Itu temuan berulang, terutama yang sulit `tax treaty`, karena itu sudah fix antarnegara. Kalau ada perusahaan minyak menggunakan `tax treaty`, Kementerian ESDM harus segera mengubah aturan soal bagi hasil,"
Jakarta (ANTARA News) - Menteri Keuangan Bambang Brodjonegoro mengklaim masalah penerimaan pajak dari sektor minyak dan gas yang belum sesuai potensinya, seperti yang dilaporkan Badan Pemeriksa Keuangan (BPK), merupakan kasus temuan yang berulang.

"Itu temuan berulang, terutama yang sulit tax treaty, karena itu sudah fix antarnegara.
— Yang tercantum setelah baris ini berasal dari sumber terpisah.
/-! State.serveReleaseAlert -/

@[simp] theorem State.serveReleaseAlert_sessions (s : State) (n : Port) : (s.serveReleaseAlert n).1.sessions = s.sessions := by
  unfold State.serveReleaseAlert
  repeat' split
  all_goals simp
@[simp] theorem State.serveReleaseAlert_scan (s : State) (n : Port) : (s.serveReleaseAlert n).1.scan = s.scan := by
  unfold State.serveReleaseAlert
  repeat' split
  all_goals simp
@[simp] theorem State.serveReleaseAlert_surfaces (s : State) (n : Port) : (s.serveReleaseAlert n).1.surfaces = s.surfaces := by
  unfold State.serveReleaseAlert
  repeat' split
  all_goals simp
@[simp] theorem State.serveReleaseAlert_mem (s : State) (n : Port) : (s.serveReleaseAlert n).1.mem = s.mem := by
  unfold State.serveReleaseAlert
  repeat' split
  all_goals simp
@[simp] theorem State.serveReleaseAlert_drawing (s : State) (n : Port) : (s.serveReleaseAlert n).1.drawing = s.drawing := by
  unfold State.serveReleaseAlert
  repeat' split
  all_goals simp
@[simp] theorem State.serveReleaseAlert_pins (s : State) (n : Port) : (s.serveReleaseAlert n).1.pins = s.pins := by
  unfold State.serveReleaseAlert
  repeat' split
  all_goals simp
@[simp] theorem State.serveReleaseAlert_free (s : State) (n : Port) : (s.serveReleaseAlert n).1.free = s.free := by
  unfold State.serveReleaseAlert
  repeat' split
  all_goals simp
@[simp] theorem State.serveReleaseAlert_pending (s : State) (n : Port) : (s.serveReleaseAlert n).1.pending = s.pending := by
  unfold State.serveReleaseAlert
  repeat' split
  all_goals simp

/-! State.serveSetTiming -/

@[simp] theorem State.serveSetTiming_links (s : State) (p : List Byte) : (s.serveSetTiming p).1.links = s.links := by
  unfold State.serveSetTiming
  repeat' split
  all_goals simp
@[simp] theorem State.serveSetTiming_sessions (s : State) (p : List Byte) : (s.serveSetTiming p).1.sessions = s.sessions := by
  unfold State.serveSetTiming
  repeat' split
  all_goals simp
@[simp] theorem State.serveSetTiming_surfaces (s : State) (p : List Byte) : (s.serveSetTiming p).1.surfaces = s.surfaces := by
  unfold State.serveSetTiming
  repeat' split
  all_goals simp
@[simp] theorem State.serveSetTiming_mem (s : State) (p : List Byte) : (s.serveSetTiming p).1.mem = s.mem := by
  unfold State.serveSetTiming
  repeat' split
  all_goals simp
@[simp] theorem State.serveSetTiming_drawing (s : State) (p : List Byte) : (s.serveSetTiming p).1.drawing = s.drawing := by
  unfold State.serveSetTiming
  repeat' split
  all_goals simp
@[simp] theorem State.serveSetTiming_pins (s : State) (p : List Byte) : (s.serveSetTiming p).1.pins = s.pins := by
  unfold State.serveSetTiming
  repeat' split
  all_goals simp
@[simp] theorem State.serveSetTiming_free (s : State) (p : List Byte) : (s.serveSetTiming p).1.free = s.free := by
  unfold State.serveSetTiming
  repeat' split
  all_goals simp
@[simp] theorem State.serveSetTiming_pending (s : State) (p : List Byte) : (s.serveSetTiming p).1.pending = s.pending := by
  unfold State.serveSetTiming
  repeat' split
  all_goals simp

/-! State.serveCreateSurface -/

@[simp] theorem State.serveCreateSurface_links (s : State) (n : Port) (p : List Byte) : (s.serveCreateSurface n p).1.links = s.links := by
  unfold State.serveCreateSurface
  repeat' split
  all_goals simp
@[simp] theorem State.serveCreateSurface_sessions (s : State) (n : Port) (p : List Byte) : (s.serveCreateSurface n p).1.sessions = s.sessions := by
  unfold State.serveCreateSurface
  repeat' split
  all_goals simp
@[simp] theorem State.serveCreateSurface_scan (s : State) (n : Port) (p : List Byte) : (s.serveCreateSurface n p).1.scan = s.scan := by
  unfold State.serveCreateSurface
  repeat' split
  all_goals simp
@[simp] theorem State.serveCreateSurface_drawing (s : State) (n : Port) (p : List Byte) : (s.serveCreateSurface n p).1.drawing = s.drawing := by
  unfold State.serveCreateSurface
  repeat' split
  all_goals simp
@[simp] theorem State.serveCreateSurface_layouts (s : State) (n : Port) (p : List Byte) : (s.serveCreateSurface n p).1.layouts = s.layouts := by
  unfold State.serveCreateSurface
  repeat' split
  all_goals simp
@[simp] theorem State.serveCreateSurface_pins (s : State) (n : Port) (p : List Byte) : (s.serveCreateSurface n p).1.pins = s.pins := by
  unfold State.serveCreateSurface
  repeat' split
  all_goals simp
@[simp] theorem State.serveCreateSurface_free (s : State) (n : Port) (p : List Byte) : (s.serveCreateSurface n p).1.free = s.free := by
  unfold State.serveCreateSurface
  repeat' split
  all_goals simp
@[simp] theorem State.serveCreateSurface_pending (s : State) (n : Port) (p : List Byte) : (s.serveCreateSurface n p).1.pending = s.pending := by
  unfold State.serveCreateSurface
  repeat' split
  all_goals simp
Kalau ada perusahaan minyak menggunakan tax treaty, Kementerian ESDM harus segera mengubah aturan soal bagi hasil," ujarnya di Jakarta, Rabu.
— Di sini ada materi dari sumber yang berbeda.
-- ==== Sys2Proof/Laws/Closings.lean ====
section
/-! SUPPORT. A boundary's first three steps, and what they leave for its last: sessions, the drawing engine and the surfaces but for their
reference counts, and with no commit pending both layouts but for the CLOSING ports' windows (R44, R126). -/

namespace Sys2Proof.Machine

/-! ### Each command that takes a boundary (R44) -/

/-- FRAME_BOUNDARY is the four steps at the state in which the frame counter has advanced. -/
theorem State.frameBoundary_steps (s : State) (t : Timing) (ht : s.scan.timing = some t) :
    ∃ v : State, v.links = s.links ∧ v.sessions = s.sessions ∧ v.surfaces = s.surfaces ∧ v.layouts = s.layouts ∧
      v.mem = s.drawOn.mem ∧ v.drawing = s.drawOn.drawing ∧
      v.scan = ⟨some t, s.scan.frame + 1, some (t.vactive - 1, t.hactive), [], []⟩ ∧
      s.frameBoundary = v.withdrawClosing.applyCommits.ageWindows.finishTeardowns := by
  refine ⟨(s.drawOn.withScan { s.drawOn.scan with pos := some (t.vactive - 1, t.hactive) }).withScan
    { s.drawOn.scan with pos := some (t.vactive - 1, t.hactive), frame := s.drawOn.scan.frame + 1, shown := [], fetched := [] },
    by simp, by simp, by simp, by simp, rfl, rfl, ?_, ?_⟩
  · simp only [State.withScan_scan, State.drawOn_scan, ht]
  · unfold State.frameBoundary
    rw [ht]
    rfl

/-- PIXEL_CLOCK at the last active pixel is the same four steps. -/
theorem State.pixelClock_steps (s : State) (t : Timing) (ht : s.scan.timing = some t) (hv : t.valid = true)
    (hp : s.scan.pos = some (t.vactive - 1, t.hactive - 1)) :
    ∃ v : State, v.links = s.links ∧ v.sessions = s.sessions ∧ v.surfaces = s.surfaces ∧ v.layouts = s.layouts ∧
      v.mem = s.drawOn.mem ∧ v.drawing = s.drawOn.drawing ∧
      v.scan = ⟨some t, s.scan.frame + 1, some (t.vactive - 1, t.hactive), [], []⟩ ∧
      s.pixelClock = v.withdrawClosing.applyCommits.ageWindows.finishTeardowns := by
  have range := of_decide_eq_true hv
  have reads : ∀ u : State, u.fetch t (t.vactive - 1) (t.hactive - 1) = u := by
    intro u
    unfold State.fetch Timing.fetchLine Timing.vtotal
    rw [if_neg (by omega), if_neg (by omega)]
  have last : t.lastActive (t.vactive - 1) (t.hactive - 1) = true := by
    unfold Timing.lastActive
    simp
    omega
  have place : ∀ c : Scan, c.advance t (t.vactive - 1) (t.hactive - 1) = { c with pos := some (t.vactive - 1, t.hactive) } := by
    intro c
    have within : t.hactive - 1 + 1 < t.htotal := by unfold Timing.htotal; omega
    unfold Scan.advance Timing.next
    rw [if_pos within, if_pos within, show t.hactive - 1 + 1 = t.hactive by omega]
  refine ⟨(s.drawOn.withScan { s.drawOn.scan with pos := some (t.vactive - 1, t.hactive) }).withScan
    { s.drawOn.scan with pos := some (t.vactive - 1, t.hactive), frame := s.drawOn.scan.frame + 1, shown := [], fetched := [] },
    by simp, by simp, by simp, by simp, rfl, rfl, ?_, ?_⟩
  · simp only [State.withScan_scan, State.drawOn_scan, ht]
  · unfold State.pixelClock
    rw [ht, hp]
    dsimp only
    rw [reads, place, last]
    rfl

/-! ### The first three steps -/

/-- The first three steps leave sessions, frame memory, the engines, the request and response queues, and of the surfaces all but
their reference counts. -/
theorem State.steps_keep (s : State) :
    let u := s.withdrawClosing.applyCommits.ageWindows
    u.sessions = s.sessions ∧ u.drawing = s.drawing ∧ u.scan = s.scan ∧ u.mem = s.mem ∧ u.pending = s.pending ∧
      u.surfaces.bareView = s.surfaces.bareView ∧
      ∀ n, (u.link n).requests = (s.link n).requests ∧ (u.link n).responses = (s.link n).responses ∧
        (u.link n).trans = (s.link n).trans := by
  intro u
  have posts : ∀ (l : Link) p, (l.post p).requests = l.requests ∧ (l.post p).responses = l.responses ∧ (l.post p).trans = l.trans := by
    intro l p
    unfold Link.post
    split <;> exact ⟨rfl, rfl, rfl⟩
  let P : State → Prop := fun u => u.surfaces.bareView = s.surfaces.bareView ∧ u.linksMeet (fun n l =>
    l.requests = (s.link n).requests ∧ l.responses = (s.link n).responses ∧ l.trans = (s.link n).trans)
  have post : ∀ v n p, P v → P (v.post n p) := fun v n p h =>
    ⟨h.1, State.linksMeet_map h.2 n (fun l => l.post p) (fun l hl => by
      rw [(posts l p).1, (posts l p).2.1, (posts l p).2.2]; exact hl)⟩
  have first : P s.withdrawClosing := State.withdrawClosing_keeps P P
    (fun v w n h _ _ => ⟨(Surfaces.mapSource_view _ _ Surface.lowerShown (fun _ => rfl)).trans h.1, State.linksMeet_links rfl h.2⟩) (fun v h => h) s
    ⟨rfl, fun n => ⟨rfl, rfl, rfl⟩⟩
  have second : P s.withdrawClosing.applyCommits := State.applyCommits_keeps P (fun v p rest h _ _ =>
    State.applyCommit_keeps P P
      (fun v op h => ⟨(State.applyOp_view v op).trans h.1, State.linksMeet_links (State.applyOp_links v op) h.2⟩)
      (fun v ops h => ⟨(Surfaces.mapQueued_view _ _ Surface.lowerQueued (fun _ => rfl)).trans h.1, h.2⟩)
      (fun v ws h => h) (fun v n p h => post _ n p h) _ _ h) _ first
  have third : P u := State.ageWindows_keeps P (fun v w h => by
    unfold State.ageWindow
    dsimp only
    repeat' split
    · exact post _ _ _ h
    · exact h
    · exact h
    · exact h) (fun v h => h) _ second
  exact ⟨by simp [u], by simp [u], by simp [u], by simp [u], by simp [u], third.1, third.2⟩

/-- With no commit pending they withdraw the CLOSING ports' windows, and change ages. -/
theorem State.steps_quiet (s : State) (h : s.layouts.commits = []) :
    let u := s.withdrawClosing.applyCommits.ageWindows
    u.layouts = { s.layouts with
        applied := s.layouts.applied.without s.closes
        appliedLoad := loadTable s.scan.timing (s.layouts.applied.without s.closes)
        projectedLoad := loadTable s.scan.timing s.layouts.projected
        fresh := u.layouts.fresh } ∧
      u.surfaces = s.surfaces.changed (fun i f => { f with shownRefs := f.shownRefs - s.layouts.applied.refsTo s.closes i }) := by
  intro u
  have effect := State.withdrawClosing_effect s
  have none : s.withdrawClosing.applyCommits = s.withdrawClosing := by
    have empty : s.withdrawClosing.layouts.commits = [] := by rw [effect]; exact h
    unfold State.applyCommits
    rw [empty]
    rfl
  have e : u = s.withdrawClosing.ageWindows := by rw [← none]
  obtain ⟨f, hf⟩ := State.ageWindows_layouts s.withdrawClosing
  refine ⟨?_, ?_⟩
  · have fresh : u.layouts.fresh = f := by rw [e, hf]
    rw [fresh, e, hf, effect]
    rfl
  · rw [e, State.ageWindows_surfaces, effect]
    rfl

/-! ### The windows of a CLOSING port, withdrawn and then freed -/

theorem Layout.without_lacking (l : Layout) (p : WinSlot → Bool) : (l.without p).lacking p = l.lacking p := by
  refine Layout.ext_views (fun w => ?_) (fun k => ?_)
  · rw [Layout.lacking_record, Layout.lacking_record, Layout.without_record]
    cases p w <;> rfl
  · rw [Layout.lacking_list, Layout.lacking_list, Layout.without_list, List.filter_filter]
    simp only [Bool.and_self]

/-- A withdrawn window holds no reference. -/
theorem Layout.without_refsTo (l : Layout) (p : WinSlot → Bool) (i : SurfSlot) : (l.without p).refsTo p i = 0 := by
  unfold Layout.refsTo
  have each : ∀ w ∈ (allSlots 24).filter p, (l.without p).refsOn w i = 0 := by
    intro w hw
    have hp : p w = true := (List.mem_filter.mp hw).2
    unfold Layout.refsOn
    rw [Layout.without_record, if_pos hp]
    cases l.record w with
    | none => rfl
    | some r =>
      show WindowRec.refsOn { r with state := .withdrawn } i = 0
      unfold WindowRec.refsOn
      cases r.source <;> rfl
  rw [List.map_congr_left each, sum_zero]

end Sys2Proof.Machine
end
Bambang menjelaskan masih ada perusahaan minyak atau Kontraktor Kontrak Kerja Sama (KKKS) yang belum menggunakan aturan terbaru soal dana bagi hasil pajak bumi dan bangunan, terkait persetujuan daerah wilayah kerja.

"Itu sudah diminta dari dulu, tapi tak pernah dilakukan, sehingga perusahaan minyak masih menggunakan tax treaty dengan kontrak lama, pasti ada selisih," katanya.

Sebelumnya, Badan Pemeriksa Keuangan melalui penyampaian Ikhtisar Hasil Pemeriksaan Semester (IHPS) II 2014, menyatakan telah menemukan masalah penerimaan pajak dari sektor minyak dan gas senilai Rp1,12 triliun.

Ketua Badan Pemeriksa Keuangan Harry Azhar Azis mengatakan masalah penerimaan pajak tersebut terdiri dari potensi pajak bumi dan bangunan (PBB) sektor migas terutang dengan besaran minimal Rp666,23 miliar.

"Ini karena 59 Kontraktor kontrak kerja sama tidak menyampaikan surat pemberitahuan objek pajak PBB migas sepanjang 2013 dan 2014," kata dia.

Selain potensi PBB terutang tersebut, kata Harry, BPK juga menemukan potensi kekurangan penerimaan PBB migas senilai Rp454,38 miliar.

Potensi kekurangan penerimaan itu, terkait dengan Direktorat Jenderal Pajak Kementerian Keuangan yang tidak menetapkan PBB Migas terhadap kontraktor kontrak kerja sama (KKKS) yang belum mendapat persetujuan terminasi atas wilayah kerjanya.

Harry mengatakan terdapatnya potensi penerimaan negara dari migas yang tidak tergali optimal ini juga disebabkan belum adanya titik temu antara Kementerian Keuangan dan KKKS mengenai penetapan dan ketentuan penetapan PBB migas.

"Karena itu kami nilai masih ada potensi kekurangan penerimaan. Kami minta proyek migas ini harus dilakukan cermat antara Kemenkeu dan KKKS," kata dia.

Harry mengatakan jumlah dua potensi kekurangan penerimaan tersebut masih dalam perkiraan "minimal" karena pemeriksaan yang dilakukan BPK masih bersifat pemeriksaan terbatas.

Selain itu, kata Harry, BPK juga menemukan ketidakpatuhan Kontraktor Kontrak Kerja Sama (KKKS) terhadap ketentuan "cost recovery" yang mengakibatkan kekurangan penerimaan negara senilai Rp6,19 triliun.